When the pandemic continued into the summer and fall, other Brown House activities had to be canceled or changed, too, like the weekly Thursday night events and the yearly talent show. “We did have a socially distanced cookout, which was our neighbor’s suggestion,” said Amy. In lieu of hosting the 10th annual Halloween party, the Pierces created an online fundraiser to raise $10,000 to “celebrate 10 years of community Halloween fun.”
“Our community garden involvement is the best it’s been this fall. White, Black and Latino all gardening together. It’s a good outdoor activity and stress reliever, I think,” she said. “There is a local church that has partnered with us to build extra seating on our back porch and build picnic tables for more outdoor seating.”
When the fall semester began, Amy started to work at the local elementary school in the mornings to help fill in any gaps teachers may be experiencing with behavior and academics.
“We went back and forth about whether to start our after-school tutoring again. We don’t want to risk anyone’s health and at the same time we don’t want our kids to fall behind. We want them to have some sense of normalcy. So our decision was ‘let’s try it and modify as we go,’” she said.
Instead of 20-25 kids meeting around kitchen tables and huddled together on the floor, tutoring now takes place outside with 10-15 kids, each one sitting inside a hula hoop. Instead of saying hello with a hug, they greet each other by touching toes. Instead of sharing school supplies, each student has their own binder, paper, markers, glue and sanitizer that stays with Amy when they leave. All snacks are now individually packaged, all water is bottled and all faces are masked.
“We don’t do this alone,” said Amy. “We have an army of people who enable us to do this. We are not lacking in volunteers, and I’m extremely grateful for that.”
A nursing club at the University of Alabama bought all of the binders and school supplies. Two donors gifted them with wagons when Amy mentioned on social media that she needed a way to haul all of the school supplies back and forth from her house to the outdoor tutoring site.
“People are reaching out to us saying, ‘I don’t know what to do. How can I serve?’ So, it’s not ideal, but we’re doing what we can. And it seems to be worth doing anyway.”

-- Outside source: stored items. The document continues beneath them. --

/-- The release of a received frame's one reference, once its port has taken the symbol, pushes the buffer (R25). -/
theorem State.release_onPort (hc : s.store.count[b] = 1) (p : Port) (f : PortState → PortState)
    (hl : ∀ P, (f P).link = P.link)
    (ha : ∀ (P : PortState) (c : List FlowSymbol),
      f { P with asked := P.asked ++ c } = { f P with asked := (f P).asked ++ c }) :
    (s.onPort p f).release b = (s.pushed b).onPort p f := by
  have hc' : (s.onPort p f).store.count[b] = 1 := hc
  rw [State.release_last hc', State.pushed_onPort s p b f hl ha]

theorem State.Fills.abort (h : s.Fills p b n) : (s.onPort p PortState.heard).abandonRx p = (s.pushed b).onPort p fun P =>
    { P.heard with rx := .idle, ctr := { P.ctr with rxAborted := bump P.ctr.rxAborted } } := by
  have hrx : (s.onPort p PortState.heard).ports[p].rx = .receiving b n := (s.heard_rx p).trans h.filling
  rw [State.abandonRx_receiving hrx, State.onPort_onPort]
  exact State.release_onPort h.own p _ (fun _ => rfl) (fun _ _ => rfl)

theorem State.codeError_receiving (h : s.ports[p].rx = .receiving b n) :
    s.codeError p = (s.onPort p fun P => { P.tally .rxCode with rx := .ignoring .code }).release b := by
  simp only [State.codeError, h]

/-! ## END (R12) -/

/-- END on a listening port whose earlier disposition has ended (R45). -/
theorem exec_rxEnd_up (h : s.Listens p) (hd : s.disposing[p] = none) (pace : Pace) :
    exec (.rxEnd { port := p, pace := pace }) s = .next ((s.onPort p PortState.heard).endInUp p pace).finish := by
  show Host.Outcome.next ((s.beforeEnd p).takeValid p (·.endInUp p pace)).finish = _
  rw [State.beforeEnd_ended hd, State.takeValid_up h]

theorem State.lengthOk_iff (s : State) (b : BufNo) (n : Nat) : s.lengthOk b n = true ↔ s.LengthGood b n := by
  simp only [State.lengthOk, State.LengthGood, Bool.and_eq_true, decide_eq_true_iff, and_assoc]

theorem State.checkOk_iff (s : State) (b : BufNo) : s.checkOk b = true ↔ s.CheckGood b := by
  simp only [State.checkOk, State.CheckGood, decide_eq_true_iff]; rfl

/-- A frame refused at END: the count of the check it failed, the buffer pushed, the receive state IDLE (R12). -/
theorem State.Ends.refused (h : s.Ends p b n) (k : PortCounter) :
    (((s.onPort p PortState.heard).onPort p fun P => { P.tally k with rx := .idle }).release b).finish =
      (s.pushed b).onPort p fun P => { P.heard.tally k with rx := .idle } := by
  rw [State.onPort_onPort]
  exact State.finish_release_onPort h.settled h.own p _ (fun _ => rfl) (fun _ _ => rfl)

/-- Settles O10: END of a frame that fails a check of R12 counts it and pushes the buffer. -/
theorem endRefusesBadFrame : Obligations.EndRefusesBadFrame := by
  unfold Obligations.EndRefusesBadFrame
  intro p pace s b n h
  have hrx : (s.onPort p PortState.heard).ports[p].rx = .receiving b n := (s.heard_rx p).trans h.filling
  have hend : (s.onPort p PortState.heard).endInUp p pace = (s.onPort p PortState.heard).endOfFrame p b n pace := by
    simp only [State.endInUp, hrx]
  rw [exec_rxEnd_up h.toListens h.disposed, hend]
  refine ⟨fun hl => ?_, fun hl hc => ?_⟩
  · have hno : (s.onPort p PortState.heard).lengthOk b n = false := Bool.eq_false_iff.2 (mt (s.lengthOk_iff b n).1 hl)
    rw [State.endOfFrame, if_pos hno]
    exact congrArg _ (h.refused .rxLength)
  · have hyes : (s.onPort p PortState.heard).lengthOk b n = true := (s.lengthOk_iff b n).2 hl
    have hno : (s.onPort p PortState.heard).checkOk b = false := Bool.eq_false_iff.2 (mt (s.checkOk_iff b).1 hc)
    rw [State.endOfFrame, hyes, hno]
    exact congrArg _ (h.refused .rxCheck)

/-- END or ABORT of an ignored frame (R11, R14). -/
theorem exec_endOfIgnored {c : Instr} {cause : IgnoreCause}
    (hc : c = .rxAbort p ∨ (s.disposing[p] = none ∧ ∃ pace, c = .rxEnd { port := p, pace := pace })) (h : s.Listens p)
    (hrx : s.ports[p].rx = .ignoring cause) : exec c s = .next (s.onPort p fun P => { P.heard with
      rx := .idle, ctr := { P.ctr with rxLength := if cause = .cutOff then bump P.ctr.rxLength else P.ctr.rxLength } }) := by
  have hrx' : (s.onPort p PortState.heard).ports[p].rx = .ignoring cause := (s.heard_rx p).trans hrx
  have habandon : (s.onPort p PortState.heard).abandonRx p = s.onPort p fun P => { P.heard with
      rx := .idle, ctr := { P.ctr with rxLength := if cause = .cutOff then bump P.ctr.rxLength else P.ctr.rxLength } } := by
    rw [State.abandonRx_ignoring hrx', State.onPort_onPort]; rfl
  obtain rfl | ⟨hd, pace, rfl⟩ := hc
  · show Host.Outcome.next (s.takeValid p (·.abandonRx p)) = _
    rw [State.takeValid_up h, habandon]
  · have hend : (s.onPort p PortState.heard).endInUp p pace = (s.onPort p PortState.heard).abandonRx p := by
      simp only [State.endInUp, hrx']
    rw [exec_rxEnd_up h hd, hend, habandon, State.finish_of_settled _ (by exact h.settled)]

In West Circle, Adam and Amy Pierce have discovered a way of life worth doing. “For me,” said Adam, following Jesus “had to be an immersive experience to be impactful. So that’s what I tell others. Commit. Commit to an act of service with those Jesus spent his time with. Volunteer as a chaplain, visit prisoners, become a foster parent. And don’t just do it for a couple of months. Make a 10-year commitment to spend time with the marginalized and see what happens.”